If you've installed in a local Vagrant virtual machine the above would work if you're
in vagrant ssh. Or, you can run individual commands on the virtual machine
from the host like so:
scripts/vagrant kubectl get pods --all-namespaces --context=kind-edge1
Finally, if you've installed on a local Kubernetes Kind cluster then the clusters will
be provisioned in the tko-runner pod, which is where the Kind scheduling plugin runs.
(This is Kind-in-Kind, using Docker-in-Docker.) To access kubectl there:
scripts/kind-runner kubectl get pods --all-namespaces --context=kind-edge1
Initially you should see upf pods on the "edge1" cluster, but no workloads on the "edge2"

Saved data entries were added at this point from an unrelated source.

-- ==== Sys2Proof/Certificates/Slice0/Obligations.lean ====
section
/-!
DEFINITION. The statements for the provers. A statement that lists instructions with what they compute holds for each of them;
the plain forms have f = 0, since f = 1 needs a link port among the sources (R52); the forms with link ports follow them.
-/
open Sys2Proof Sys2Proof.Machine

/-! ### Scalar arithmetic -/

/-- R160, R165: each instruction on two scalar sources completes, writes what its row gives to xd and nothing else, and goes on
at the next instruction.
R160, R161, R163: the one-source and three-source forms and `lui`. `clz` and `ctz` count the zero bits above the highest and
below the lowest 1 bit, `pop` the 1 bits; `bins` reads xd as a third source. -/
def Obligations.ScalarArithmetic : Prop :=
  (∀ (s : State) (eb ea : BitVec 1) (b a d : BitVec 5), readableX s a → readableX s b → writableX s d →
     ∀ e ∈ pairForms,
     exec (e.1 0 eb ea b a d) s = .next (after (withX s d (e.2 (regX s a) (regX s b))) 4)) ∧
  (∀ (s : State) (eb ea : BitVec 1) (b a d : BitVec 5), readableX s a → writableX s d →
     (∃ n ≤ 64, exec (.clz 0 ea a d) s = .next (after (withX s d (BitVec.ofNat 64 n)) 4) ∧
       (regX s a).toNat < 2 ^ (64 - n) ∧ (n < 64 → 2 ^ (63 - n) ≤ (regX s a).toNat)) ∧
     (∃ n ≤ 64, exec (.ctz 0 ea a d) s = .next (after (withX s d (BitVec.ofNat 64 n)) 4) ∧
       (∀ i < n, (regX s a).getLsbD i = false) ∧ (n < 64 → (regX s a).getLsbD n = true)) ∧
     exec (.pop 0 ea a d) s =
       .next (after (withX s d (BitVec.ofNat 64 ((List.range 64).countP fun i => (regX s a).getLsbD i))) 4) ∧
     (∀ i : BitVec 20, exec (.lui i d) s = .next (after (withX s d ((i ++ 0#12).signExtend 64)) 4)) ∧
     (readableX s b → readableX s d →
       let lo := (regX s b).toNat % 64
       let mask := BitVec.ofNat 64 ((2 ^ ((regX s b).toNat / 256 % 64 + 1) - 1) * 2 ^ lo)
       exec (.bins 0 eb ea b a d) s =
         .next (after (withX s d ((regX s d &&& ~~~ mask) ||| ((regX s a <<< lo) &&& mask))) 4)))

/-- R162: each immediate form completes with what its row gives.
R63, R176: the compact forms that compute, 2 bytes long, d read before b. -/
def Obligations.ImmediateForms : Prop :=
  (∀ (s : State) (a d : BitVec 5), readableX s a → writableX s d →
     (∀ (k : BitVec 12), ∀ e ∈ ([
       (Instr.addi, fun x y => x + y),
       (Instr.andi, fun x y => x &&& y),
       (Instr.ori, fun x y => x ||| y),
       (Instr.xori, fun x y => x ^^^ y),
       (Instr.slti, fun x y => if x.toInt < y.toInt then 1 else 0),
       (Instr.sltiu, fun x y => if x.toNat < y.toNat then 1 else 0),
       (Instr.addiw, fun x y => ((x + y).extractLsb' 0 32).signExtend 64)] :
       List ((BitVec 12 → BitVec 5 → BitVec 5 → Instr) × (Dbl → Dbl → Dbl))),
       exec (e.1 k a d) s = .next (after (withX s d (e.2 (regX s a) (k.signExtend 64))) 4)) ∧
     (∀ (sh : BitVec 6), ∀ e ∈ ([
       (Instr.slli, fun x n => x <<< n),
       (Instr.srli, fun x n => x >>> n),
       (Instr.srai, fun x n => x.sshiftRight n)] : List ((BitVec 6 → BitVec 5 → BitVec 5 → Instr) × (Dbl → Nat → Dbl))),
       exec (e.1 sh a d) s = .next (after (withX s d (e.2 (regX s a) sh.toNat)) 4)) ∧
     (∀ (k : BitVec 10), ∀ e ∈ ([
       (Instr.mini, fun x y => if y.toInt < x.toInt then y else x),
       (Instr.maxi, fun x y => if x.toInt < y.toInt then y else x),
       (Instr.minui, fun x y => if y.toNat < x.toNat then y else x),
       (Instr.maxui, fun x y => if x.toNat < y.toNat then y else x)] :
       List ((BitVec 10 → BitVec 5 → BitVec 5 → Instr) × (Dbl → Dbl → Dbl))),
       exec (e.1 k a d) s = .next (after (withX s d (e.2 (regX s a) (k.signExtend 64))) 4))) ∧
  (∀ (s : State) (b d : BitVec 5),
     exec .cNop s = .next (after s 2) ∧
     (readableX s b → writableX s d → exec (.cMv b d) s = .next (after (withX s d (regX s b)) 2)) ∧
     (∀ i : BitVec 6, writableX s d → exec (.cLi i d) s = .next (after (withX s d (i.signExtend 64)) 2)) ∧
     (readableX s d → ∀ i : BitVec 6,
       exec (.cAddi i d) s = .next (after (withX s d (regX s d + i.signExtend 64)) 2) ∧
       exec (.cSlli i d) s = .next (after (withX s d (regX s d <<< i.toNat)) 2) ∧
       exec (.cSrli i d) s = .next (after (withX s d (regX s d >>> i.toNat)) 2)) ∧
     (readableX s d → readableX s b →
       exec (.cAdd b d) s = .next (after (withX s d (regX s d + regX s b)) 2) ∧
       exec (.cSub b d) s = .next (after (withX s d (regX s d - regX s b)) 2) ∧
       exec (.cAnd b d) s = .next (after (withX s d (regX s d &&& regX s b)) 2) ∧
       exec (.cOr b d) s = .next (after (withX s d (regX s d ||| regX s b)) 2)))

cluster. This is because the smf deployments were deliberately set to not auto-approve. You
can approve them like so (more information about using the CLI below):
tko deployment approve
After a few seconds you should see smf pods appear on both "edge1" and "edge2" clusters.
The tko command is a straightforward client entry point into TKO. It provides CLI access to
data backend over gRPC. Let's start by making sure you can use tko to access the data
server.
If you've installed natively then this should just work:
tko about
If you've installed in a local Vagrant virtual machine the above would work if you're
in vagrant ssh. Or, you can run individual commands on the virtual machine
from the host like so:
scripts/vagrant tko about
A third option for Vagrant is to have tko built on the host (not just in the virtual
machine):
scripts/build
And then you can access the data controller via tko to an an exposed port in the virtual
machine. Included is a shortcut script:
scripts/tko-vagrant about
Finally, if you've installed on a local Kubernetes Kind cluster then make sure you have
tko built on the host (via scripts/build) and then you can access the data
controller's exposed port:
scripts/tko-kind about
Use the CLI access that works for your installation for the rest of this guide.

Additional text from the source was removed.